In ice hockey, a team is considered to be on a power play when at least one opposing player is serving a penalty, and the team has a numerical advantage on the ice (whenever both teams have the same number of players on the ice, there is no power play). Up to two players per side may serve in the penalty box without substitutions being permitted, giving a team up to a possible five-on-three power play.

There are three types of penalties that can result in a power play for the non-offending team: minor (two minutes), double-minor (four minutes), and major (five minutes). For such penalties, the offending player is ruled off the ice and no substitute for the penalized player is permitted. If a goaltender commits either a minor, a double-minor, or a major penalty, another player who was on the ice at the time of the penalty would serve the penalty instead. A power play resulting from a minor penalty ends if the team with more players on the ice scores.
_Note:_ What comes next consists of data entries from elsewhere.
-- ==== Sys2Proof/Machine/Deflate.lean ====
section
/-! DEFINITION. The compressor's DEFLATE stream (R295): greedy and lazy matching in a 32 KiB window, static and dynamic tables. -/

namespace Sys2Proof.Machine

open Sys2Proof

/-- What the compressor makes of the input: a byte as it is, or a match of a length at a distance. -/
inductive LzToken where
  | byte (b : Byte)
  | copy (len dist : Nat)
  deriving DecidableEq, Repr

/-- Bytes that agree at the front of two inputs, up to a limit. -/
def agreeLen (a b : List Byte) (most : Nat) : Nat :=
  match most, a, b with
  | n + 1, x :: xs, y :: ys => if x = y then agreeLen xs ys n + 1 else 0
  | _, _, _ => 0

/-- The match at a position with a distance: it may run into the bytes it produces itself. -/
def matchLen (input : List Byte) (pos dist most : Nat) : Nat := agreeLen (input.drop pos) (input.drop (pos - dist)) most

/-- The longest match at a position, and the distances that give it: none below three bytes. `most` is what the block has left (R295). -/
def longest (input : List Byte) (pos most : Nat) : Nat × List Nat :=
  let l := (span 1 (min 32768 pos)).map (fun d => (d, matchLen input pos d (min 258 most)))
  let n := (l.map (·.2)).foldl max 0
  if n < 3 then (0, []) else (n, (l.filter (fun x => x.2 == n)).map (·.1))

/-- The tokens of a block that begins at a position, of `n` bytes. Greedy matching takes the longest match; lazy matching puts it off by one
position where the next one gives a longer match, and asks anew there (DEDUCED). Which of several distances that give the longest match is
taken is open (R295; log entry 14). -/
def lzTokens (fuel : Nat) (lazyMatch : Bool) (input : List Byte) (pos n : Nat) : List LzToken :=
  match fuel with
  | 0 => []
  | fuel + 1 =>
    if n = 0 then []
    else
      let m := longest input pos n
      if m.1 = 0 || (lazyMatch && decide (m.1 < (longest input (pos + 1) (n - 1)).1)) then
        LzToken.byte (input.getD pos 0) :: lzTokens fuel lazyMatch input (pos + 1) (n - 1)
      else
        let d := match m.2 with
          | [d] => d
          | l => l.getD (Config.matchChoice input pos % l.length) 1
        LzToken.copy m.1 d :: lzTokens fuel lazyMatch input (pos + m.1) (n - m.1)

/-- A number's low `n` bits, least significant first. -/
def lowBits (v n : Nat) : List Bool := (List.range n).map (fun i => bit v i)

/-- The first code of a length in a canonical code. -/
def firstCode (counts : List Nat) (n : Nat) : Nat := (counts.take (n - 1)).foldl (fun c k => 2 * (c + k)) 0

/-- A symbol's code as it stands in the stream, most significant bit first; none where the code does not hold it. -/
def Prefix.code (p : Prefix) (sym : Nat) : List Bool :=
  match p.symbols.findIdx? (· == sym) with
  | none => []
  | some k =>
    let ends := (List.range 15).map (fun i => (p.counts.take (i + 1)).sum)
    match ends.findIdx? (fun e => decide (k < e)) with
    | none => []
    | some i => (lowBits (firstCode p.counts (i + 1) + (k - (p.counts.take i).sum)) (i + 1)).reverse

/-- The last entry of a table of bases that does not lie above a value. -/
def baseOf (l : List (Nat × Nat)) (v : Nat) : Nat := (l.filter (fun x => decide (x.1 ≤ v))).length - 1

/-- The symbols of a token with their extra bits: literal or length, then distance (RFC 1951). -/
def tokenSyms (t : LzToken) : Nat × Option Nat :=
  match t with
  | .byte b => (b.toNat, none)
  | .copy len dist => (257 + baseOf lengthBase len, some (baseOf distBase dist))

/-- A token's bits under a block's two codes. -/
def tokenBits (lit dist : Prefix) (t : LzToken) : List Bool :=
  match t with
  | .byte b => lit.code b.toNat
  | .copy len d =>
    let i := baseOf lengthBase len
    let j := baseOf distBase d
    let x := lengthBase.getD i (0, 0)
    let y := distBase.getD j (0, 0)
    lit.code (257 + i) ++ lowBits (len - x.1) x.2 ++ dist.code j ++ lowBits (d - y.1) y.2

/-- How often each of `n` symbols occurs. -/
def symCounts (l : List Nat) (n : Nat) : List Nat := (List.range n).map (fun i => (l.filter (· == i)).length)

/-- A block's bits: BFINAL, BTYPE, the tables of BTYPE 10, the tokens and the end of the block. How a dynamic block's code table is built from
its symbols is open (R295; log entry 14). -/
def blockBits (dynamicTables last : Bool) (l : List LzToken) : List Bool :=
  if dynamicTables then
    let syms := l.map tokenSyms
    let head := Config.dynamicTables (symCounts (syms.map (·.1) ++ [256]) 286) (symCounts (syms.filterMap (·.2)) 30)
    match infTables { rest := head, pos := 0 } with
    | .ok (lit, dist, _) => [last, false, true] ++ head ++ l.flatMap (tokenBits lit dist) ++ lit.code 256
    | .error _ => [last, false, true] ++ head
  else [last, true, false] ++ l.flatMap (tokenBits fixedLit fixedDist) ++ fixedLit.code 256

/-- The blocks of a stream: one with static tables, one for every 65,536 bytes with dynamic ones (R295). -/
def streamBits (fuel : Nat) (lazyMatch dynamicTables : Bool) (input : List Byte) (pos : Nat) : List Bool :=
  match fuel with
  | 0 => []
  | fuel + 1 =>
    let n := if dynamicTables then min 65536 (input.length - pos) else input.length - pos
    let last := decide (input.length ≤ pos + n)
    blockBits dynamicTables last (lzTokens n lazyMatch input pos n) ++
      (if last then [] else streamBits fuel lazyMatch dynamicTables input (pos + n))

/-- Bits packed into bytes, the last one padded with zero bits (R295). -/
def packBits (fuel : Nat) (l : List Bool) : List Byte :=
  match fuel with
  | 0 => []
  | fuel + 1 =>
    if l.isEmpty then []
    else BitVec.ofNat 8 ((List.range 8).foldl (fun v i => v + b2n (l.getD i false) * 2 ^ i) 0) :: packBits fuel (l.drop 8)

/-- The compressor's raw stream (R295). -/
def deflate (lazyMatch dynamicTables : Bool) (input : List Byte) : List Byte :=
  let bits := streamBits (input.length / 65536 + 1) lazyMatch dynamicTables input 0
  packBits ((bits.length + 7) / 8) bits

/-- What the verify checker finds: agreement, or a difference in the compressed output or in the stored rewrite (R297, R299). -/
def checkerAgrees (v : Checker) (stored : Bool) : Bool :=
  match v with
  | .agrees => true
  | .differs => stored
  | .storedDiffers => !stored

/-- How a compression request ends (R297 to R299). -/
inductive CompEnd where
  | success (out : List Byte)
  | stored (out : List Byte)
  | noGain
  | mismatch
  deriving DecidableEq, Repr

/-- A framed stream inflates to exactly these bytes (R297). -/
def inflatesTo (framing : Nat) (out b : List Byte) : Bool :=
  match inflate framing out b.length with
  | .ok v => v == b
  | .error _ => false

/-- A compression request: the engine's output, checked by inflating it again, then judged; with STORE the input is stored instead where it
would end with NO_GAIN, and that output is verified in turn (R295 to R299). -/
def compressReq (framing : Nat) (lazyMatch dynamicTables store : Bool) (gain cap : Nat) (b : List Byte) (checker : Checker) : CompEnd :=
  let out := frame framing lazyMatch (deflate lazyMatch dynamicTables b) b
  let plain := frame framing lazyMatch (storedBlocks (b.length + 1) b) b
  let miss := if store && decide (plain.length ≤ cap) then (if checkerAgrees checker true then CompEnd.stored plain else CompEnd.mismatch)
    else CompEnd.noGain
  if cap < out.length then miss
  else if !checkerAgrees checker false || !inflatesTo framing out b then .mismatch
  else if gainMet gain b.length out.length then .success out
  else miss

end Sys2Proof.Machine
end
A double-minor penalty is treated as if the player has committed two minor penalties back to back: a goal scored by the team with advantage in the first two minutes only ends the first minor penalty (and the second will start after the game restarts); a goal by the team with advantage in the last two minutes of the penalty will end the power play even if a goal was scored during the first part of the double-minor penalty. If a player is given a major penalty, a power play occurs, but the power play does not terminate even if the team on the power play scores (except in overtime as this ends the game); a major penalty only ends when five minutes have elapsed or the game has ended. A match penalty results in the offending player being ejected from the game (and the player is subject to possible further suspensions), but it is otherwise treated the same as a major penalty.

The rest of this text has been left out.